TASK DETAILS: The answer should be an exact repeat of the stretch of material below from the line containing "(∀ c, k.exch = some c →" through the line containing "s.sameMemoryOutside u (spadKey".
════════════════════
/-! ## Contexts, kills and containment -/

/-- The context instructions of a supervisor and the units that carry them out: `CTXSWAP` exchanges the banks of
another core or says which check failed; the exchange completes 48 cycles later at the earliest and leaves no byte of
another job; `CTXLOAD` and `CTXSAVE` start the Darner and wait, and its completion fills, keeps or empties the bank and
answers; a job stops at Ts and goes on at Tr; `TKILL` ends a task: R398, R401, R402, R404, R405, R407, R409, R415, R416. -/
def Obligations.ContextsComplete : Prop :=
  ∀ s : State,
    (∀ n : Nat, s.cur = .core n → (s.fg n).ident.desc.sup = true → (s.core n).stepping = none →
      let done (v : State) (d : BitVec 5) (w : Word) : Host.Outcome State Fault Refusal := .next ((v.setXr d w).retire 8 4)
      (∀ f : FmtQ,
        let t := coreNum (n / 256) ((s.xr f.a).toNat % 256)
        let xb := s.xr f.b
        let k := s.core t
        let idle : Prop := k.shSt = .empty ∨ k.shSt = .held
        let image : Bool := decide (xb.toNat % 64 = 0 ∧ xb.toNat / 2 ^ 45 = s.pkgid) &&
          (decide (memKind (xb.toNat % 2 ^ 45) = .hbm) || decide (memKind (xb.toNat % 2 ^ 45) = .cxl))
        let out : Option Ctx := if k.busy then
            some { k.fg with ihome := xb, tdirty := if k.fg.ihome ≠ xb then BitVec.ofNat 8 k.fg.tmask else k.fg.tdirty }
          else none
        let after : State := s.setCore t { k.noCredit s.frameNow with
          busy := k.sh.isSome, fg := k.sh.getD {}, sh := out, shSt := if k.busy then .held else .empty, exch := some s.now }
        (k.shSt = .loading ∨ k.shSt = .saving → exec (.ctxswap f) s = done s f.d 1) ∧
        (idle → t = n ∨ k.retired = true → exec (.ctxswap f) s = done s f.d 2) ∧
        (idle → t ≠ n → k.retired = false →
          (k.busy = true → s.rs k.fg.ident.job = 0 → exec (.ctxswap f) s = done s f.d 3) ∧
          (k.busy = true → s.rs k.fg.ident.job ≠ 0 → s.trafficAt t = true → exec (.ctxswap f) s = done s f.d 4) ∧
          (k.busy = true → s.rs k.fg.ident.job ≠ 0 → s.trafficAt t = false → image = false →
            exec (.ctxswap f) s = done s f.d 5) ∧
          (k.busy = true → s.rs k.fg.ident.job ≠ 0 → s.trafficAt t = false → image = true → k.exch = none →
            exec (.ctxswap f) s = done after f.d 0) ∧
          (k.busy = false → k.exch = none → exec (.ctxswap f) s = done after f.d 0))) ∧
      (∀ f : FmtQ,
        let t := coreNum (n / 256) ((s.xr f.a).toNat % 256)
        let k := s.core t
        let hit : Prop := k.busy = true ∧ k.fg.ident.job = (s.fg n).ident.job ∧
          k.fg.ident.taskid.toNat = (s.xr f.b).toNat % 2 ^ 32
        (¬hit → exec (.tkill f) s = done s f.d 1) ∧
        (hit → t = n → exec (.tkill f) s = done s f.d 2) ∧
        (hit → t ≠ n → ∃ v : State, exec (.tkill f) s = done v f.d 0 ∧ (v.core t).busy = false ∧ (v.core t).fg = {})) ∧
      (∀ f : FmtD,
        let t := coreNum (n / 256) ((s.xr f.a).toNat % 256)
        let k := s.core t
        let home := s.xr f.b
        let ends (i : Instr) (detail : Nat) : Prop := exec i s = .next (s.finishD n f.st f.x (s.fg n).pc 4 detail)
        let inTime : Prop := s.agentTime.toNat ≤ (deadlineAt s.agentTime (s.xr f.dl)).toNat
        (∀ i, i ∈ [.ctxload f, .ctxsave f, .ctxsaveKeep f] → k.retired = true → ends i 1) ∧
        (k.retired = false →
          (k.shSt ≠ .empty → ends (.ctxload f) 2) ∧
          (k.shSt = .empty → s.imgPlace home = false → ends (.ctxload f) 3) ∧
          (k.shSt = .empty → s.imgPlace home = true → s.readImage t home = .invalid → ends (.ctxload f) 4) ∧
          (k.shSt = .empty → s.imgPlace home = true → s.readImage t home ≠ .invalid → inTime →
            ∃ u : State, exec (.ctxload f) s = .next u ∧ (u.core t).shSt = .loading ∧ (u.core t).shImg = home ∧ u.mem = s.mem ∧
              (u.fg n).pc = (s.fg n).pc ∧ ∃ w : Wait, (u.fg n).wait = some w ∧ w.instr = .ctxload f ∧ w.a = s.xr f.a ∧ w.ans = none) ∧
          (k.shSt ≠ .held → ends (.ctxsave f) 2 ∧ ends (.ctxsaveKeep f) 2) ∧
          (∀ c, k.shSt = .held → k.exch = none → k.sh = some c →
            (c.imgBad = true → ends (.ctxsave f) 5 ∧ ends (.ctxsaveKeep f) 5) ∧
            (c.imgBad = false → inTime →
              let saves (i : Instr) (keep : Bool) : Prop := ∃ u : State, exec i s = .next u ∧ (u.core t).shSt = .saving ∧
                (u.core t).shKeep = keep ∧ (u.core t).sh = some c ∧ (u.fg n).pc = (s.fg n).pc ∧
                (∃ w : Wait, (u.fg n).wait = some w ∧ w.instr = i ∧ w.a = s.xr f.a ∧ w.ans = none) ∧
                s.sameMemoryOutside u (imgAt c.ihome 0) 4 ∧
                (s.refuses (midDarner t) (imgAt c.ihome 0) 64 .w = none → memNat u.mem (imgAt c.ihome 0) 4 = 0)
              saves (.ctxsave f) false ∧ saves (.ctxsaveKeep f) true))))) ∧
    (∀ (f : FmtD) (n : Nat) (w : Wait),
      (∀ bs, w.ans = some (.data bs) → ctxTest f s n w = some (s.finishD n f.st f.x w.pc 0 (leNat bs))) ∧
      (∀ c, w.ans = some (.refused c) → ctxTest f s n w = some (s.finishD n f.st f.x w.pc 7 c.toNat)) ∧
      (∀ d, w.ans = some (.poison d) → ctxTest f s n w = some (s.finishD n f.st f.x w.pc 6 d.toNat)) ∧
      (w.ans = none → ctxTest f s n w = none)) ∧
    (∀ t : Nat, let k := s.core t
      (k.exch = none → exec (.contextExchangeComplete t) s = .next s) ∧
      (∀ c, k.exch = some c →
        (s.now < c + 48 → exec (.contextExchangeComplete t) s = .next s) ∧
        (c + 48 ≤ s.now → k.sh = none →
          (k.busy = false → exec (.contextExchangeComplete t) s = .next (s.setCore t { k with exch := none })) ∧
          (k.busy = true → k.fg.dirty = 0 → k.fg.jmask = 0 → some k.fg.ident.job ≠ k.sjob → (s.job k.fg.ident.job).gang = none →
            ∃ u : State, exec (.contextExchangeComplete t) s = .next u ∧ (u.core t).exch = none ∧ (u.core t).sh = none ∧
              (u.core t).sjob = some k.fg.ident.job ∧ (∀ off, off < 2 ^ 19 → memByte u.mem (spadKey t off) = 0) ∧
              s.sameMemoryOutside u (spadKey t 0) (2 ^ 19) ∧
              (s.rs k.fg.ident.job = 0 → k.fg.stop = some .preempt → (u.fg t).stop = none)))) ∧
      (k.shSt = .loading →
        (∀ c, s.readImage t k.shImg = .ok c → ∃ u : State, exec (.contextFillComplete t) s = .next u ∧ (u.core t).shSt = .held ∧
          (u.core t).sh = some c ∧ u.mem = s.mem ∧
          (∀ m w, (s.setCore t { k with shSt := .held, sh := some c }).ctxWaiter t = some m → (s.fg m).wait = some w →
            (u.fg m).wait = some { w with ans := some (.data []) })) ∧
        (∀ d, s.readImage t k.shImg = .refused ∨ s.readImage t k.shImg = .poison d ∨ s.readImage t k.shImg = .invalid →
          ∃ u : State, exec (.contextFillComplete t) s = .next u ∧ (u.core t).shSt = .empty ∧ (u.core t).sh = k.sh ∧ u.mem = s.mem)) ∧
      (k.shSt ≠ .loading → exec (.contextFillComplete t) s = .next s) ∧
      (∀ c, k.shSt = .saving → k.sh = some c →
        (∀ e, s.refuses (midDarner t) (imgAt c.ihome 0) 64 .w = some e → ∃ u : State,
          exec (.contextSaveComplete t) s = .next u ∧ (u.core t).shSt = .held ∧ (u.core t).sh = some c ∧ u.mem = s.mem) ∧
        (s.refuses (midDarner t) (imgAt c.ihome 0) 64 .w = none → ∃ u : State, exec (.contextSaveComplete t) s = .next u ∧
          memNat u.mem (imgAt c.ihome 0) 4 = 1 ∧ memNat u.mem (imgAt c.ihome 8) 4 = c.ident.taskid.toNat ∧
          memNat u.mem (imgAt c.ihome 16) 16 = c.dirty.toNat ∧
          (k.shKeep = true → (u.core t).shSt = .held ∧ (u.core t).sh = some { c with tdirty := 0 }) ∧
          (k.shKeep = false → (u.core t).shSt = .empty ∧ (u.core t).sh = none))) ∧
      (k.shSt ≠ .saving → exec (.contextSaveComplete t) s = .next s)) ∧
    (∀ j : Nat, let r := s.job j
      let frozenBy (u : State) (why : Stop) : Prop := ∀ m, (s.core m).busy = true → (s.fg m).ident.job = j → (s.fg m).stop = none →
        (u.fg m).stop = some why ∧ (u.fg m).pc = (s.fg m).pc ∧ (u.fg m).rcd = (s.fg m).rcd ∧ (u.fg m).regs = (s.fg m).regs
      (r.ts = none → exec (.jobStopInstant j) s = .next s) ∧
      (∀ ts, r.ts = some ts →
        (s.ccyc.toNat < ts.toNat → exec (.jobStopInstant j) s = .next s) ∧
        (ts.toNat ≤ s.ccyc.toNat → s.rs j ≠ 0 → exec (.jobStopInstant j) s = .next (s.setJob j { r with ts := none })) ∧
        (ts.toNat ≤ s.ccyc.toNat → s.rs j = 0 → ∃ u : State, exec (.jobStopInstant j) s = .next u ∧ u.rs j = 2 ∧
          (u.job j).ts = none ∧ (u.job j).stopped = ts - r.base ∧ frozenBy u .preempt ∧
          (∀ m, (s.core m).busy = false ∨ (s.fg m).ident.job ≠ j ∨ (s.fg m).stop ≠ none → u.core m = s.core m) ∧
          s.sameMemoryOutside u (hamperBase + 64 * j + 14) 1)) ∧
      (r.gang = none → exec (.gangResumeInstant j) s = .next s ∧ exec (.gangGraceExpiry j) s = .next s) ∧
      (∀ tr g, r.gang = some (tr, g) →
        (s.ccyc.toNat < tr.toNat ∨ s.rs j ≠ 2 → exec (.gangResumeInstant j) s = .next s) ∧
        (tr.toNat ≤ s.ccyc.toNat → s.rs j = 2 → (∀ x ∈ s.hamper.trg, x.2.st ≠ .held) → ∃ u : State,
          exec (.gangResumeInstant j) s = .next u ∧ u.rs j = 0 ∧ (u.job j).base = tr - r.stopped ∧
          s.sameMemoryOutside u (hamperBase + 64 * j + 14) 1 ∧
          (∀ m, (s.core m).busy = true → (s.fg m).ident.job = j → (s.fg m).stop = some .preempt → (s.core m).exch = none →
            (u.fg m).stop = none ∧ (u.fg m).regs = (s.fg m).regs)) ∧
        (s.rs j ≠ 0 ∨ s.isFirst j = false ∨ s.ccyc.toNat < tr.toNat + g.toNat ∨ r.late = [] →
          exec (.gangGraceExpiry j) s = .next s) ∧
        (s.rs j = 0 → s.isFirst j = true → tr.toNat + g.toNat ≤ s.ccyc.toNat → r.late ≠ [] → ∃ u : State,
          exec (.gangGraceExpiry j) s = .next u ∧ (u.job j).gang = none ∧ (u.job j).ts = some (tr + g + 2048) ∧
          u.cores = s.cores ∧ u.mem = s.mem)))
════════════════════
ANSWER SPACE:
      (∀ c, k.exch = some c →
        (s.now < c + 48 → exec (.contextExchangeComplete t) s = .next s) ∧
        (c + 48 ≤ s.now → k.sh = none →
          (k.busy = false → exec (.contextExchangeComplete t) s = .next (s.setCore t { k with exch := none })) ∧
          (k.busy = true → k.fg.dirty = 0 → k.fg.jmask = 0 → some k.fg.ident.job ≠ k.sjob → (s.job k.fg.ident.job).gang = none →
            ∃ u : State, exec (.contextExchangeComplete t) s = .next u ∧ (u.core t).exch = none ∧ (u.core t).sh = none ∧
              (u.core t).sjob = some k.fg.ident.job ∧ (∀ off, off < 2 ^ 19 → memByte u.mem (spadKey t off) = 0) ∧
              s.sameMemoryOutside u (spadKey t 0) (2 ^ 19) ∧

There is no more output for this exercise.